Your assignment
Beneath this instruction is a block of data; output from it exactly the lines that run from the one containing "log 13). -/" through the one containing "names (R45). -/", inclusive.
──────────
-- ==== Sys2Proof/Machine/HostAgent.lean ====
section
/-! DEFINITION. The host as an agent (R13, R88): which move it makes next, what it does at the beginning of a call and
when a response reaches it. Inside a call it runs the call, and only a reset or a delay comes between; its other
agenda entries wait until the call is over ("single-threaded, synchronous", R13). -/

namespace Sys2Proof.Machine

/-- One move of the host. -/
inductive Move
  | reset                    -- an edge with rst = 1 (R105)
  | edge (rspReady : Bool)   -- an edge with rst = 0 and this rsp_ready
  | start (c : Call)         -- the host's own work at the beginning of a call; no transfer
  deriving DecidableEq, Repr

/-- The host inside a call: take the response that is pending, else offer the next frame (R81, R88: frame `i + 1`
only after frame `i`). A request already on the port stays there unchanged. -/
def serve (r : Run) (s : State) : Move × State :=
  if s.pending.isSome then (.edge true, s)
  else (.edge false, { s with offered := s.offered.orElse fun _ => r.requests[s.accepted.length]? })

/-- The host's next move, and the state with the port driven for it and the move struck off the agenda. A call in
progress goes on whether or not a `serve` stands on the agenda, so that the agenda can place a reset or a delay after
any number of served edges and a call runs to its end once the agenda has neither (log 2). A second offer waits while a request is held, and a call waits until the port is quiet (R88; log 3, log 16). -/
def hostMove (s : State) : Move × State :=
  match s.host, s.agenda with
  | _, .reset :: rest => (.reset, { s with agenda := rest })
  | _, .wait :: rest => (.edge false, { s with agenda := rest })
  | .running r, .serve :: rest => serve r { s with agenda := rest }
  | .running r, _ => serve r s
  | _, [] => (.edge false, s)
  | _, .serve :: rest => (.edge false, { s with agenda := rest })
  | _, .take :: rest => (.edge true, { s with agenda := rest })
  | _, .offer q :: rest =>
    if s.offered.isSome then (.edge false, s)
    else (.edge false, { s with offered := some q, agenda := rest })
  | _, .call c :: rest =>
    if s.pending.isSome || s.offered.isSome then (.edge true, s)
    else (.start c, { s with agenda := rest })

/-- The beginning of a call: all checks before any request; a failed check, or a call that needs no request, ends it
at once (R87, R90, R106). An output replaces the one an earlier call wrote (log 23). -/
def startCall (policy : TrailingPolicy) (c : Call) (s : State) : State :=
  let s := { s with accepted := [], delivered := [] }
  match planCall policy c with
  | .error e => { s with host := .failed (.error e) }
  | .ok (.write output) => { s with host := .done, output := output }
  | .ok (.drive r) =>
    if r.requests.isEmpty then { s with host := .done, output := r.outputOf [] } else { s with host := .running r }

/-- The failure an error response makes of a call: InvalidMode fails it as the host's own check would (R82, R99;
log 13). -/
def failureOf (status : Status) : CallFailure :=
  if status = BlockError.invalidMode.status then .error .invalidModeError else .response status

/-- What the host does with a response it has just taken, already recorded in `delivered`: inside a call, an error
response ends it with nothing written, and the last response makes it write the output (R87, R90), in the place of the one
an earlier call wrote (log 23). -/
def receive (rsp : Response) (s : State) : State :=
  match s.host with
  | .running r =>
    if rspStatus rsp ≠ statusOk then { s with host := .failed (failureOf (rspStatus rsp)) }
    else if s.delivered.length = r.requests.length then
      { s with host := .done, output := r.outputOf s.delivered }
    else s
  | _ => s

end Sys2Proof.Machine
end

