-- ==== Sys2Proof/Laws/Decode.lean ====
section
/-! SUPPORT. The opcode table: its rows test `OP` alone, exactly one row selects each `OP`, and the decoder's
instruction is of that row (R42 to R45). -/

namespace Sys2Proof

/-- `mkRequest op d &&& (m ++ 0)` keeps `OP` under the mask and drops `DATA`. -/
theorem mkRequest_and_mask (op m : OpCode) (d : Data) :
    mkRequest op d &&& mkRequest m 0x00000000#32 = mkRequest (op &&& m) 0x00000000#32 := by
  have h : (op ++ d) &&& (m ++ 0x00000000#32) = (op &&& m) ++ (d &&& 0x00000000#32) := BitVec.and_append
  rw [BitVec.and_zero] at h
  exact h

/-- Every mask of the table is one of `OP` alone. -/
theorem mask_high (r : OpcodeRow) (h : r ∈ opcodeRows) : r.mask = mkRequest (reqOp r.mask) 0x00000000#32 := by
  revert r; decide

/-- Whether a row of the table selects a request depends on its `OP` alone (R45). -/
theorem selects_of_op (r : OpcodeRow) (h : r ∈ opcodeRows) (q : Request) :
    r.selects q = r.selects (mkRequest (reqOp q) 0x00000000#32) := by
  conv_lhs => rw [← mkRequest_fields q]
  simp only [OpcodeRow.selects]
  rw [mask_high r h, mkRequest_and_mask, mkRequest_and_mask]

/-- A fact about every `OP`, from the 256 values. -/
theorem forall_op {p : OpCode → Prop} (h : ∀ n : Fin 256, p (BitVec.ofFin n)) (op : OpCode) : p op := h op.toFin

set_option maxRecDepth 100000 in
/-- Exactly one row selects an `OP`, the one `rowOf` names (R45). -/
theorem rowOf_unique (op : OpCode) :
    (opcodeRows.filter fun r => r.selects (mkRequest op 0x00000000#32)).map OpcodeRow.row = [rowOf op] :=
  forall_op (p := fun op =>
    (opcodeRows.filter fun r => r.selects (mkRequest op 0x00000000#32)).map OpcodeRow.row = [rowOf op])
    (by decide) op

@[simp] theorem instrOf_row (row : OpRow) (op : OpCode) (d : Data) : (instrOf row op d).row = row := by
  cases row <;> rfl

@[simp] theorem instrOf_data (row : OpRow) (op : OpCode) (d : Data) : (instrOf row op d).data = d := by
  cases row <;> first | rfl | exact append_halves d

set_option maxRecDepth 100000 in
/-- The `OP` of the instruction built for the row of `op` is `op`, and it is well formed; neither depends on `DATA`. -/
theorem instrOf_rowOf (op : OpCode) (d : Data) :
    (instrOf (rowOf op) op d).op = op ∧ (instrOf (rowOf op) op d).wf = true := by
  have free (row : OpRow) (op : OpCode) : (instrOf row op d).op = (instrOf row op 0).op ∧
      (instrOf row op d).wf = (instrOf row op 0).wf := by cases row <;> exact ⟨rfl, rfl⟩
  rw [(free _ _).1, (free _ _).2]
  exact forall_op (p := fun op => (instrOf (rowOf op) op 0).op = op ∧ (instrOf (rowOf op) op 0).wf = true)
    (by decide) op

/-- The encoder puts an instruction's `OP` above its `DATA` (R37). -/
theorem encode_eq (i : Instr) : encode i = mkRequest i.op i.data := by cases i <;> rfl

@[simp] theorem decode_mkRequest (op : OpCode) (d : Data) : decode (mkRequest op d) = instrOf (rowOf op) op d := by
  simp [decode]

end Sys2Proof
end

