-- ==== Sys2Proof/Laws/State.lean ====
section
/-! SUPPORT. One lemma for each field of each named update of the state, true by `rfl`. -/

namespace Sys2Proof.Machine

variable (s : State)

@[simp] theorem recordAccepted_pending (q : Request) : (recordAccepted q s).pending = s.pending := rfl
@[simp] theorem recordAccepted_offered (q : Request) : (recordAccepted q s).offered = none := rfl
@[simp] theorem recordAccepted_agenda (q : Request) : (recordAccepted q s).agenda = s.agenda := rfl
@[simp] theorem recordAccepted_accepted (q : Request) : (recordAccepted q s).accepted = s.accepted ++ [q] := rfl
@[simp] theorem recordAccepted_delivered (q : Request) : (recordAccepted q s).delivered = s.delivered := rfl
@[simp] theorem recordAccepted_host (q : Request) : (recordAccepted q s).host = s.host := rfl
@[simp] theorem recordAccepted_output (q : Request) : (recordAccepted q s).output = s.output := rfl

@[simp] theorem resetBlock_pending : (resetBlock s).pending = none := rfl
@[simp] theorem resetBlock_offered : (resetBlock s).offered = none := rfl
@[simp] theorem resetBlock_agenda : (resetBlock s).agenda = s.agenda := rfl
@[simp] theorem resetBlock_accepted : (resetBlock s).accepted = [] := rfl
@[simp] theorem resetBlock_delivered : (resetBlock s).delivered = [] := rfl
@[simp] theorem resetBlock_host : (resetBlock s).host = s.host := rfl
@[simp] theorem resetBlock_output : (resetBlock s).output = s.output := rfl

@[simp] theorem placeRequest_pending (q : Request) : (placeRequest q s).pending = none := rfl
@[simp] theorem placeRequest_offered (q : Request) : (placeRequest q s).offered = some q := rfl
@[simp] theorem placeRequest_agenda (q : Request) : (placeRequest q s).agenda = .wait :: s.agenda := rfl
@[simp] theorem placeRequest_accepted (q : Request) : (placeRequest q s).accepted = s.accepted := rfl
@[simp] theorem placeRequest_delivered (q : Request) : (placeRequest q s).delivered = s.delivered := rfl
@[simp] theorem placeRequest_host (q : Request) : (placeRequest q s).host = s.host := rfl
@[simp] theorem placeRequest_output (q : Request) : (placeRequest q s).output = s.output := rfl

@[simp] theorem reset_pending : State.reset.pending = none := rfl
@[simp] theorem reset_offered : State.reset.offered = none := rfl
@[simp] theorem reset_agenda : State.reset.agenda = [] := rfl
@[simp] theorem reset_accepted : State.reset.accepted = [] := rfl
@[simp] theorem reset_delivered : State.reset.delivered = [] := rfl
@[simp] theorem reset_host : State.reset.host = .idle := rfl
@[simp] theorem reset_output : State.reset.output = [] := rfl

@[simp] theorem resultState_next : resultState (.next s) = some s := rfl

end Sys2Proof.Machine
end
──────────
Response
log 13). -/
def failureOf (status : Status) : CallFailure :=
  if status = BlockError.invalidMode.status then .error .invalidModeError else .response status

/-- What the host does with a response it has just taken, already recorded in `delivered`: inside a call, an error
response ends it with nothing written, and the last response makes it write the output (R87, R90), in the place of the one
an earlier call wrote (log 23). -/
def receive (rsp : Response) (s : State) : State :=
  match s.host with
  | .running r =>
    if rspStatus rsp ≠ statusOk then { s with host := .failed (failureOf (rspStatus rsp)) }
    else if s.delivered.length = r.requests.length then
      { s with host := .done, output := r.outputOf s.delivered }
    else s
  | _ => s

end Sys2Proof.Machine
end

-- ==== Sys2Proof/Laws/Decode.lean ====
section
/-! SUPPORT. The opcode table: its rows test `OP` alone, exactly one row selects each `OP`, and the decoder's
instruction is of that row (R42 to R45). -/

namespace Sys2Proof

/-- `mkRequest op d &&& (m ++ 0)` keeps `OP` under the mask and drops `DATA`. -/
theorem mkRequest_and_mask (op m : OpCode) (d : Data) :
    mkRequest op d &&& mkRequest m 0x00000000#32 = mkRequest (op &&& m) 0x00000000#32 := by
  have h : (op ++ d) &&& (m ++ 0x00000000#32) = (op &&& m) ++ (d &&& 0x00000000#32) := BitVec.and_append
  rw [BitVec.and_zero] at h
  exact h

/-- Every mask of the table is one of `OP` alone. -/
theorem mask_high (r : OpcodeRow) (h : r ∈ opcodeRows) : r.mask = mkRequest (reqOp r.mask) 0x00000000#32 := by
  revert r; decide

/-- Whether a row of the table selects a request depends on its `OP` alone (R45). -/
theorem selects_of_op (r : OpcodeRow) (h : r ∈ opcodeRows) (q : Request) :
    r.selects q = r.selects (mkRequest (reqOp q) 0x00000000#32) := by
  conv_lhs => rw [← mkRequest_fields q]
  simp only [OpcodeRow.selects]
  rw [mask_high r h, mkRequest_and_mask, mkRequest_and_mask]

/-- A fact about every `OP`, from the 256 values. -/
theorem forall_op {p : OpCode → Prop} (h : ∀ n : Fin 256, p (BitVec.ofFin n)) (op : OpCode) : p op := h op.toFin

set_option maxRecDepth 100000 in
/-- Exactly one row selects an `OP`, the one `rowOf` names (R45). -/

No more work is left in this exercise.